Edit: For certain, Dembski found himself between a rock and a hard place, trying to balance significant family needs with the Seminary’s demands. Never a pleasant place for anyone to be.

The truth is that the YEC position is held by many groups that the DI would like to win over, or at least, not alienate. However, many YEC organizations are rightly suspicious of where’d they be left if the “ID train even managed to leave the station”.

8 Likes

The train (subway, at least) can’t leave the station without a live third rail. :slightly_smiling_face:

1 Like

Well, I looked it up and it was later than I remembered when I finally asked to be removed, it was 2010. It played out very anti-climatically, as described here.

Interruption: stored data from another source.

/-- R103: every instruction completes in every state; a step completes or raises `UnknownOpcode`, and is
never refused. -/
def Obligations.EveryInstructionCompletes : Prop :=
  (∀ (i : Instr) (s : State), i.wellFormed = true → ∃ t, exec i s = .next t) ∧
  ∀ s, (∃ t, step s = .next t) ∨ ∃ p op t, step s = .fault (.unknownOpcode p op t)

/-- R71 and R184: a prefix after a prefix, and 0x76 after a prefix, raise the exception and do not set
`halted`. -/
def Obligations.PrefixChainsAndPrefixedHaltFault : Prop :=
  ∀ (p : Prefix) (s : State) (op : Byte), s.streamByte 0 = p.byte → s.streamByte 1 = op →
    (op = 0x76 ∨ ∃ q : Prefix, op = q.byte) →
    step s = .fault (.unknownOpcode (some p.byte) op (State.fetchN 2 s)) ∧
      (State.fetchN 2 s).halted = s.halted

/-! ### Step, fetch and trace (40_step_dispatch.md) -/

/-- A step runs the decoded instruction after fetching its bytes: PC has moved by its length, the trace
has received them, and nothing else has changed when its meaning starts. -/
def Obligations.StepRunsDecodedInstruction : Prop :=
  ∀ (s : State) (i : Instr), s.decodeNext = .ok i →
    step s = exec i (State.fetchN i.length s) ∧
    (State.fetchN i.length s).trace.emitted = s.trace.emitted ++ (List.range i.length).map s.streamByte ∧
    State.fetchN i.length s =
      { s with pc := s.pc + BitVec.ofNat 16 i.length, trace := (State.fetchN i.length s).trace }

/-- The bytes of a whole instruction at PC, wherever PC is, decode to it. -/
def Obligations.BytesAtPcDecodeToTheirInstruction : Prop :=
  ∀ (s : State) (i : Instr), i.wellFormed = true → FetchesAt s i →
    s.decodeNext = .ok i ∧ step s = exec i (State.fetchN i.length s)

/-- R106: a completed instruction has moved PC by its length and emitted exactly its bytes, which the
observer received if one was attached. -/
def Obligations.StepEmitsExactlyItsBytes : Prop :=
  ∀ (s t : State) (i : Instr), s.decodeNext = .ok i → step s = .next t →
    t.pc = s.pc + BitVec.ofNat 16 i.length ∧
    t.trace.emitted = s.trace.emitted ++ encode i ∧
    t.trace.attached = s.trace.attached ∧
    t.trace.delivered =
      (if s.trace.attached then s.trace.delivered ++ encode i else s.trace.delivered) ∧
    FetchesAt s i

/-- R90 to R92: deciding on the whole instruction first and running its meaning is the `Step` that fetches
one byte, calls its handler, and lets the handlers fetch the rest. -/
def Obligations.StepIsByteByByteStep : Prop :=
  ∀ s, step s = stepByHandlers s

/-- R107: no instruction writes PC or emits a trace byte by itself; PC moves by fetching alone. -/
def Obligations.MeaningsLeavePcAndTrace : Prop :=
  ∀ (i : Instr) (s t : State), i.wellFormed = true → exec i s = .next t →
    t.pc = s.pc ∧ t.trace = s.trace

/-- R99: the address of an indexed operand is the index register plus the signed displacement modulo
65536. -/
def Obligations.IndexedAddressIsSignedSum : Prop :=
  ∀ (s : State) (x : Index) (d : Byte),
    ((s.indexed x d).toNat : Int) = ((s.index x).toNat + d.toInt) % 65536 ∧
    (d.toNat ≤ 0x7F → (s.indexed x d).toNat = ((s.index x).toNat + d.toNat) % 65536) ∧
    (0x80 ≤ d.toNat → s.indexed x d = s.index x - BitVec.ofNat 16 (256 - d.toNat))

/-! ### Frames: what an instruction leaves unchanged -/

/-- R131, the instructions that write a register: only the destination changes. -/
def Obligations.Ld8RegisterFormsFrame : Prop :=
  ∀ s t : State,
    (∀ d r, exec (.ldRegReg d r) s = .next t → Frame [hostName d] [] [] s t) ∧
    (∀ d n, exec (.ldRegImm d n) s = .next t → Frame [hostName d] [] [] s t) ∧
    (∀ d, exec (.ldRegAtHL d) s = .next t → Frame [hostName d] [] [] s t) ∧
    (∀ x d disp, exec (.ldRegAtIndex x d disp) s = .next t → Frame [hostName d] [] [] s t) ∧
    (∀ nn i, i ∈ [Instr.ld_A_atBC, .ld_A_atDE, .ld_A_atNN nn, .ld_A_I, .ld_A_R] →
      exec i s = .next t → Frame [.A] [] [] s t) ∧
    (exec .ld_I_A s = .next t → Frame [.I] [] [] s t) ∧
    (exec .ld_R_A s = .next t → Frame [.R] [] [] s t)
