/-! ### setAF -/
@[simp] theorem State.setAF_a (s : State) (v : Word) : (s.setAF v).a = highByte v := rfl
@[simp] theorem State.setAF_f (s : State) (v : Word) : (s.setAF v).f = lowByte v := rfl
@[simp] theorem State.setAF_b (s : State) (v : Word) : (s.setAF v).b = s.b := rfl
@[simp] theorem State.setAF_c (s : State) (v : Word) : (s.setAF v).c = s.c := rfl
@[simp] theorem State.setAF_d (s : State) (v : Word) : (s.setAF v).d = s.d := rfl
@[simp] theorem State.setAF_e (s : State) (v : Word) : (s.setAF v).e = s.e := rfl
@[simp] theorem State.setAF_h (s : State) (v : Word) : (s.setAF v).h = s.h := rfl
@[simp] theorem State.setAF_l (s : State) (v : Word) : (s.setAF v).l = s.l := rfl
@[simp] theorem State.setAF_i (s : State) (v : Word) : (s.setAF v).i = s.i := rfl
@[simp] theorem State.setAF_r (s : State) (v : Word) : (s.setAF v).r = s.r := rfl
@[simp] theorem State.setAF_ix (s : State) (v : Word) : (s.setAF v).ix = s.ix := rfl
@[simp] theorem State.setAF_iy (s : State) (v : Word) : (s.setAF v).iy = s.iy := rfl
@[simp] theorem State.setAF_sp (s : State) (v : Word) : (s.setAF v).sp = s.sp := rfl
@[simp] theorem State.setAF_pc (s : State) (v : Word) : (s.setAF v).pc = s.pc := rfl
@[simp] theorem State.setAF_shadow (s : State) (v : Word) : (s.setAF v).shadow = s.shadow := rfl
@[simp] theorem State.setAF_halted (s : State) (v : Word) : (s.setAF v).halted = s.halted := rfl
@[simp] theorem State.setAF_mem (s : State) (v : Word) : (s.setAF v).mem = s.mem := rfl
@[simp] theorem State.setAF_trace (s : State) (v : Word) : (s.setAF v).trace = s.trace := rfl

/-! ### setBC -/
@[simp] theorem State.setBC_a (s : State) (v : Word) : (s.setBC v).a = s.a := rfl
@[simp] theorem State.setBC_f (s : State) (v : Word) : (s.setBC v).f = s.f := rfl
@[simp] theorem State.setBC_b (s : State) (v : Word) : (s.setBC v).b = highByte v := rfl
@[simp] theorem State.setBC_c (s : State) (v : Word) : (s.setBC v).c = lowByte v := rfl
@[simp] theorem State.setBC_d (s : State) (v : Word) : (s.setBC v).d = s.d := rfl
@[simp] theorem State.setBC_e (s : State) (v : Word) : (s.setBC v).e = s.e := rfl
@[simp] theorem State.setBC_h (s : State) (v : Word) : (s.setBC v).h = s.h := rfl
@[simp] theorem State.setBC_l (s : State) (v : Word) : (s.setBC v).l = s.l := rfl
@[simp] theorem State.setBC_i (s : State) (v : Word) : (s.setBC v).i = s.i := rfl
@[simp] theorem State.setBC_r (s : State) (v : Word) : (s.setBC v).r = s.r := rfl
@[simp] theorem State.setBC_ix (s : State) (v : Word) : (s.setBC v).ix = s.ix := rfl
@[simp] theorem State.setBC_iy (s : State) (v : Word) : (s.setBC v).iy = s.iy := rfl
@[simp] theorem State.setBC_sp (s : State) (v : Word) : (s.setBC v).sp = s.sp := rfl
@[simp] theorem State.setBC_pc (s : State) (v : Word) : (s.setBC v).pc = s.pc := rfl
@[simp] theorem State.setBC_shadow (s : State) (v : Word) : (s.setBC v).shadow = s.shadow := rfl
@[simp] theorem State.setBC_halted (s : State) (v : Word) : (s.setBC v).halted = s.halted := rfl
@[simp] theorem State.setBC_mem (s : State) (v : Word) : (s.setBC v).mem = s.mem := rfl
@[simp] theorem State.setBC_trace (s : State) (v : Word) : (s.setBC v).trace = s.trace := rfl
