/-- A host write, a Reset and a step that faults, from states with the invariant. -/
theorem witness_HostActionsKeepInvariant :
    start.Inv ∧ hostAct (.setWord 0xFFFF 0x1234) start = start.writeWord 0xFFFF 0x1234 ∧
      hostAct .reset start = State.reset ∧
      hostAct .step start = { start with pc := 0x0101, trace := ⟨[0x00], false, []⟩ } :=
  ⟨⟨rfl, rfl⟩, rfl, rfl, by rfl⟩

theorem witness_DecodeOfEncodeIsIdentity : Instr.wellFormed (.ld_atIY_n 0x80 0xFF) = true := by decide

theorem witness_DecodeAnswersOnlyWhatStandsThere :
    decode 0xDD 0x36 0xFF 0x9C = .ok (.ld_atIX_n 0xFF 0x9C) ∧
      decode 0xFD 0xFD 0x00 0x00 = .ok Prefix.FD.instr ∧
      decode 0xCB 0x00 0x00 0x00 = .unknownOpcode 0xCB := by decide


end Sys2Proof.Tests
end

/-! # The family 10_state: registers, the host, and the invariant -/

section
/-! What a step can do, said once: it runs a whole instruction after fetching its bytes, or it faults after
fetching one or two. Every statement below about a step is a case analysis on this. -/

namespace Sys2Proof

/-- The decoder answers a whole instruction, or a PFX slot before a byte that its table has no slot for
(30_encoding.md R75; log entry 4). -/
theorem decode_ok_cases {b0 b1 b2 b3 : Byte} {i : Instr} (h : decode b0 b1 b2 b3 = .ok i) :
    i.wellFormed = true ∨ ∃ p : Prefix, i = p.instr ∧ p.slot b1 = .unpopulated := by
  unfold decode at h
  split at h
  next p _ =>
    obtain ⟨hslot, hpfx⟩ := p.slot_encodedAs b1
    cases hf : (p.slot b1).fill b2 b3 with
    | some j =>
      rw [hf] at h
      cases h
      exact .inl (Slot.fill_some hslot hf).1
    | none =>
      rw [hf] at h
      cases h
      exact .inr ⟨p, rfl, (Slot.fill_none hpfx).1 hf⟩
  next =>
    split at h
    next j hf =>
      cases h
      exact .inl (Slot.fill_some (mainSlot_encodedAs b0) hf).1
    next => cases h

end Sys2Proof

namespace Sys2Proof.Machine

/-- A whole instruction completes in every state (40_step_dispatch.md R103). -/
theorem exec_completes {i : Instr} (hi : i.wellFormed = true) (s : State) : ∃ t, exec i s = .next t := by
  cases i
  case prefix_DD | prefix_FD | prefix_ED => exact absurd hi Bool.false_ne_true
  all_goals exact ⟨_, rfl⟩

/-- A byte DD, FD or ED before a byte that its table has no slot for: the step faults after both fetches. -/
theorem step_of_unpopulated_after_prefix {s : State} {p : Prefix} (hd : s.decodeNext = .ok p.instr)
    (hu : p.slot (s.streamByte 1) = .unpopulated) :
    step s = raiseUnknownOpcode (some p.byte) (s.streamByte 1) (State.fetchN 2 s) := by
  have hlen : p.instr.length = 1 := by cases p <;> rfl
  have hbyte : (State.fetchN 1 s).streamByte 0 = s.streamByte 1 := rfl
  simp only [step, hd, hlen, exec_prefixInstr, runSlot, hbyte, hu, Slot.fill]
  rfl

/-- A step has run a whole instruction to its end, or has raised the exception with nothing done but
fetches. -/
theorem step_cases (s : State) :
    (∃ i t, s.decodeNext = .ok i ∧ i.wellFormed = true ∧
      exec i (State.fetchN i.length s) = .next t ∧ step s = .next t) ∨
    ∃ p op k, step s = raiseUnknownOpcode p op (State.fetchN k s) := by
  cases hd : s.decodeNext with
  | unknownOpcode op => exact .inr ⟨none, op, 1, by simp only [step, hd]⟩
  | ok i =>
    obtain hi | ⟨p, rfl, hu⟩ := decode_ok_cases hd
    · obtain ⟨t, ht⟩ := exec_completes hi (State.fetchN i.length s)
      exact .inl ⟨i, t, rfl, hi, ht, by simpa only [step, hd] using ht⟩
    · exact .inr ⟨_, _, 2, step_of_unpopulated_after_prefix hd hu⟩
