-- ==== Sys2Proof/Machine/HexDigits.lean ====
section
/-!
DEFINITION. The hex-digit instructions `NIBH` and `NIBL` (spec/40_hex_digits.md R55, R56).
-/

namespace Sys2Proof.Machine

/-- `NIBH n` (R55): the nibble is parked in the high half of `cur`. -/
def execNibh (n : Nibble) (s : State) : Result :=
  guarded s (requirePend false s (.next ((s.setCur (highNibble n)).setPend true)))

/-- `NIBL` once there is room (R56): `cur` is completed, its eight bit pairs are appended, `pend` is cleared. -/
def State.completeByte (n : Nibble) (s : State) : State :=
  let t := s.setCur (withLowNibble s.cur n)
  (t.appendSyms (expandByte t.cur t.cfg.bitOrderSwap)).setPend false

/-- `NIBL n` (R56): 16 words, after the capacity check. -/
def execNibl (n : Nibble) (s : State) : Result :=
  guarded s (requirePend true s (withRoom 16 s (.next (s.completeByte n))))

end Sys2Proof.Machine
end

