-- ==== Sys2Proof/Certificates/Slice0/Obligations.lean ====
section
/-!
DEFINITION. The statements for the provers. Each docstring names the rules of spec/ it formalises; a clause that is the
model's own choice names its log entry.
-/

open Sys2Proof Sys2Proof.Machine

/-! ### Encoding -/

/-- A few characters, written out from the tables of R44, R45 and R47, decode to the instructions they stand for. -/
def Obligations.CharactersOfTheTableDecode : Prop :=
  decodeChar false 0b00110100 = .nibh 4 .decimal ∧ decodeChar true 0b00110100 = .nibl 4 .decimal ∧
  decodeChar false 0b01000110 = .nibh 15 .upper ∧ decodeChar true 0b01100001 = .nibl 10 .lower ∧
  decodeChar false 0b00101100 = .sep ∧ decodeChar true 0b00101100 = .sep ∧
  decodeChar false 0b00001010 = .eot ∧ decodeChar true 0b00001010 = .eot ∧
  decodeChar false 0b00001101 = .ign 0x0D ∧ decodeChar true 0b01000111 = .ign 0x47

/-- R44: the table of classes, its counts, and the instruction of each class. No code is rejected. -/
def Obligations.ClassesPartitionTheCodes : Prop :=
  (∀ c : Byte,
    ((∃ n z, classify c = .hex n z) ↔
      (0x30 ≤ c.toNat ∧ c.toNat ≤ 0x39) ∨ (0x41 ≤ c.toNat ∧ c.toNat ≤ 0x46) ∨ (0x61 ≤ c.toNat ∧ c.toNat ≤ 0x66)) ∧
    (classify c = .comma ↔ c = 0x2C) ∧ (classify c = .newline ↔ c = 0x0A) ∧
    (classify c = .other ↔
      c.toNat ≤ 0x09 ∨ (0x0B ≤ c.toNat ∧ c.toNat ≤ 0x2B) ∨ (0x2D ≤ c.toNat ∧ c.toNat ≤ 0x2F) ∨
        (0x3A ≤ c.toNat ∧ c.toNat ≤ 0x40) ∨ (0x47 ≤ c.toNat ∧ c.toNat ≤ 0x60) ∨ 0x67 ≤ c.toNat)) ∧
  (∀ (c : Byte) (pend : Bool),
    (∀ n z, classify c = .hex n z → decodeChar pend c = if pend then .nibl n z else .nibh n z) ∧
    (classify c = .comma → decodeChar pend c = .sep) ∧ (classify c = .newline → decodeChar pend c = .eot) ∧
    (classify c = .other → decodeChar pend c = .ign c)) ∧
  (let codes := (List.range 256).map (BitVec.ofNat 8)
   (codes.filter fun c => match classify c with | .hex _ _ => true | _ => false).length = 22 ∧
   (codes.filter fun c => classify c = .comma).length = 1 ∧
   (codes.filter fun c => classify c = .newline).length = 1 ∧
   (codes.filter fun c => classify c = .other).length = 232)

/-- R45, R46: the nibble value of every hex-digit character, and that a lower-case letter has the value of its capital. -/
def Obligations.NibbleValueOfEveryDigit : Prop :=
  (∀ (c : Byte) (n : Nibble) (z : Zone), classify c = .hex n z →
    n.toNat =
      if c.toNat ≤ 0x39 then c.toNat - 0x30 else if c.toNat ≤ 0x46 then c.toNat - 0x41 + 10 else c.toNat - 0x61 + 10) ∧
  (∀ c : Byte, 0x41 ≤ c.toNat → c.toNat ≤ 0x46 →
    ∃ n, classify c = .hex n .upper ∧ classify (c + 0x20) = .hex n .lower)

/-- R49: `pend` selects between `NIBH` and `NIBL` for a hex digit, and no other class depends on it; every instruction
is one character long. -/
def Obligations.PendSelectsTheHexInstruction : Prop :=
  (∀ (c : Byte) (n : Nibble) (z : Zone), classify c = .hex n z →
    decodeChar false c = .nibh n z ∧ decodeChar true c = .nibl n z) ∧
  (∀ c : Byte, (∀ n z, classify c ≠ .hex n z) → decodeChar false c = decodeChar true c) ∧
  (∀ (pend : Bool) (c : Byte) (rest : List Byte), decode pend (c :: rest) = .instr (decodeChar pend c) rest)

/-- Decoding an encoded well-formed instruction in its mode gives it back, with the characters after it (R43 to R49). -/
def Obligations.DecodeOfEncodeIsTheInstruction : Prop :=
  ∀ (i : Instr) (pend : Bool) (rest : List Byte), i.wellFormed = true → i.inMode pend = true →
    decode pend (encode i ++ rest) = .instr i rest

/-- Every character in either mode decodes to a well-formed instruction of that mode, and encoding that gives the
character back. That the case of a letter survives is the model's choice (log 18, DESIGN CHOICE). -/
def Obligations.EncodeOfDecodeIsTheCharacter : Prop :=
  ∀ (pend : Bool) (c : Byte) (rest : List Byte), ∃ i, decode pend (c :: rest) = .instr i rest ∧
    encode i = [c] ∧ i.wellFormed = true ∧ i.inMode pend = true

/-! ### The step -/

/-- R8, R26: the next character offered, in the mode `pend`, is run by `exec`; what the step adds is that the character
leaves the offers. -/
def Obligations.StepRunsTheDecodedCharacter : Prop :=
  ∀ (s : State) (c : Byte) (rest : List Offer), s.busy = false → s.input = .stream (.char c) :: rest →
    step s = exec (decodeChar s.pend c) { s with input := rest }

/-- R80, R90: `RST` alone is taken; offered with a stream event it goes first, and the stream event stays on offer. -/
def Obligations.ResetGoesBeforeAStreamEvent : Prop :=
  ∀ (s : State) (c : Cfg) (e : StreamEvent) (rest : List Offer), s.busy = false →
    (s.input = .reset c :: rest → step s = .next (takeRst c { s with input := rest })) ∧
    (s.input = .resetAndStream c e :: rest → step s = .next (takeRst c { s with input := .stream e :: rest }))

/-- R75, R88: with a `Transmit` outstanding, or with nothing offered, the block waits and keeps all its state. That
waiting is a step of the model is its own choice (log 13, DEDUCED). -/
def Obligations.WaitingKeepsAllState : Prop :=
  ∀ s : State, (s.busy = true → step s = .next s) ∧ (s.busy = false → s.input = [] → step s = .next s)

/-- R66, R90: while halted, faulted or never reset, the block has no step for a character or `EOS`, and `RST` is
accepted and leaves it accepting. The order of the reasons is the model's choice (log 12, DESIGN CHOICE). -/
def Obligations.StreamEventsRefusedUntilReset : Prop :=
  ∀ (s : State) (rest : List Offer), s.busy = false →
    (∀ e, s.input = .stream e :: rest →
      (s.constructed = false → step s = .refused .neverReset) ∧
      (s.constructed = true → s.halted = true → step s = .refused .afterEndOfStream) ∧
      (s.constructed = true → s.halted = false → s.fault ≠ .none → step s = .refused .afterFault)) ∧
    (∀ c, s.input = .reset c :: rest → ∃ t, step s = .next t ∧ t.accepting = true)

/-- R8, R48, R51: an accepting block has a step for every character, and the character has been taken from the offers.
That holds too of the character whose instruction raises `BufOverflow` (R71; that it has been taken is log 14, DEDUCED)
and of a newline whose `Transmit` is never answered (R75; that the block then waits in a next state, and not inside the
step, is log 8, DESIGN CHOICE). -/
def Obligations.EveryCharacterHasAStep : Prop :=
  ∀ (s : State) (c : Byte) (rest : List Offer), s.accepting = true → s.input = .stream (.char c) :: rest →
    ∃ t, step s = .next t ∧ t.input = rest

/-- R69: the model's own fault, a read of a word that does not exist, is never reached from any state. -/
def Obligations.NoStepReadsAMissingWord : Prop := ∀ (s : State) (r : Fault), step s ≠ .fault r

/-! ### The instructions -/

/-- R55: `NIBH n`, its encoding, its effect on the whole state, and that it needs no room. -/
def Obligations.NibhParksTheHighNibble : Prop :=
  (∀ (c : Byte) (n : Nibble) (z : Zone), classify c = .hex n z → decodeChar false c = .nibh n z) ∧
  (∀ (n : Nibble) (z : Zone) (s : State), s.accepting = true → s.pend = false →
    exec (.nibh n z) s = .next { s with cur := n.setWidth 8 <<< 4, pend := true })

As to why-- well by that point I had been out of the closet for at least four years, to my small blog audience at least, as anti-ID. Why I took so long to ask for my name to be removed… I don’t know.

5 Likes

Thank you so much.

3 Likes

Congratulations! You are the first person I am aware of that succeeded in being removed from that list. I’ve heard tales of others asking to be removed and it didn’t happen - maybe it just didn’t happen quickly.

No doubt you are aware of Project Steve. :slight_smile:

5 Likes

Can we verify he has actually been removed?

EDIT: Just did. He is not in the current version.

3 Likes

When you signed it in the first place, was it because you considered it to be a statement of ID? In other words, did you read something into it that took into account its source and its political goal rather than the actual wording? I say this because some biologists have said they signed it in ignorance of its implied rather than literal meaning. Taken completely literally, I could have signed it.

8 Likes

Well, it was a long time ago but I do remember what you just described, that taken uber-literally it is, in some sense, true. However the reality is more embarrassing. I unwisely left academia in 2001 (I was soooo lucky to get back) and instantly regretted it. I was, I hate to admit it, flattered that a group of academics wanted me to join them.


EDIT: This is a reply to John Harshman

8 Likes

Well that is some uncomfortable honesty everyone should respect. Thank you @david.heddle.

4 Likes

That is sad but I guess not surprising. The YEC establishment can’t even work with people who could be allies in some things. It is either 6,000 years or you are out of there.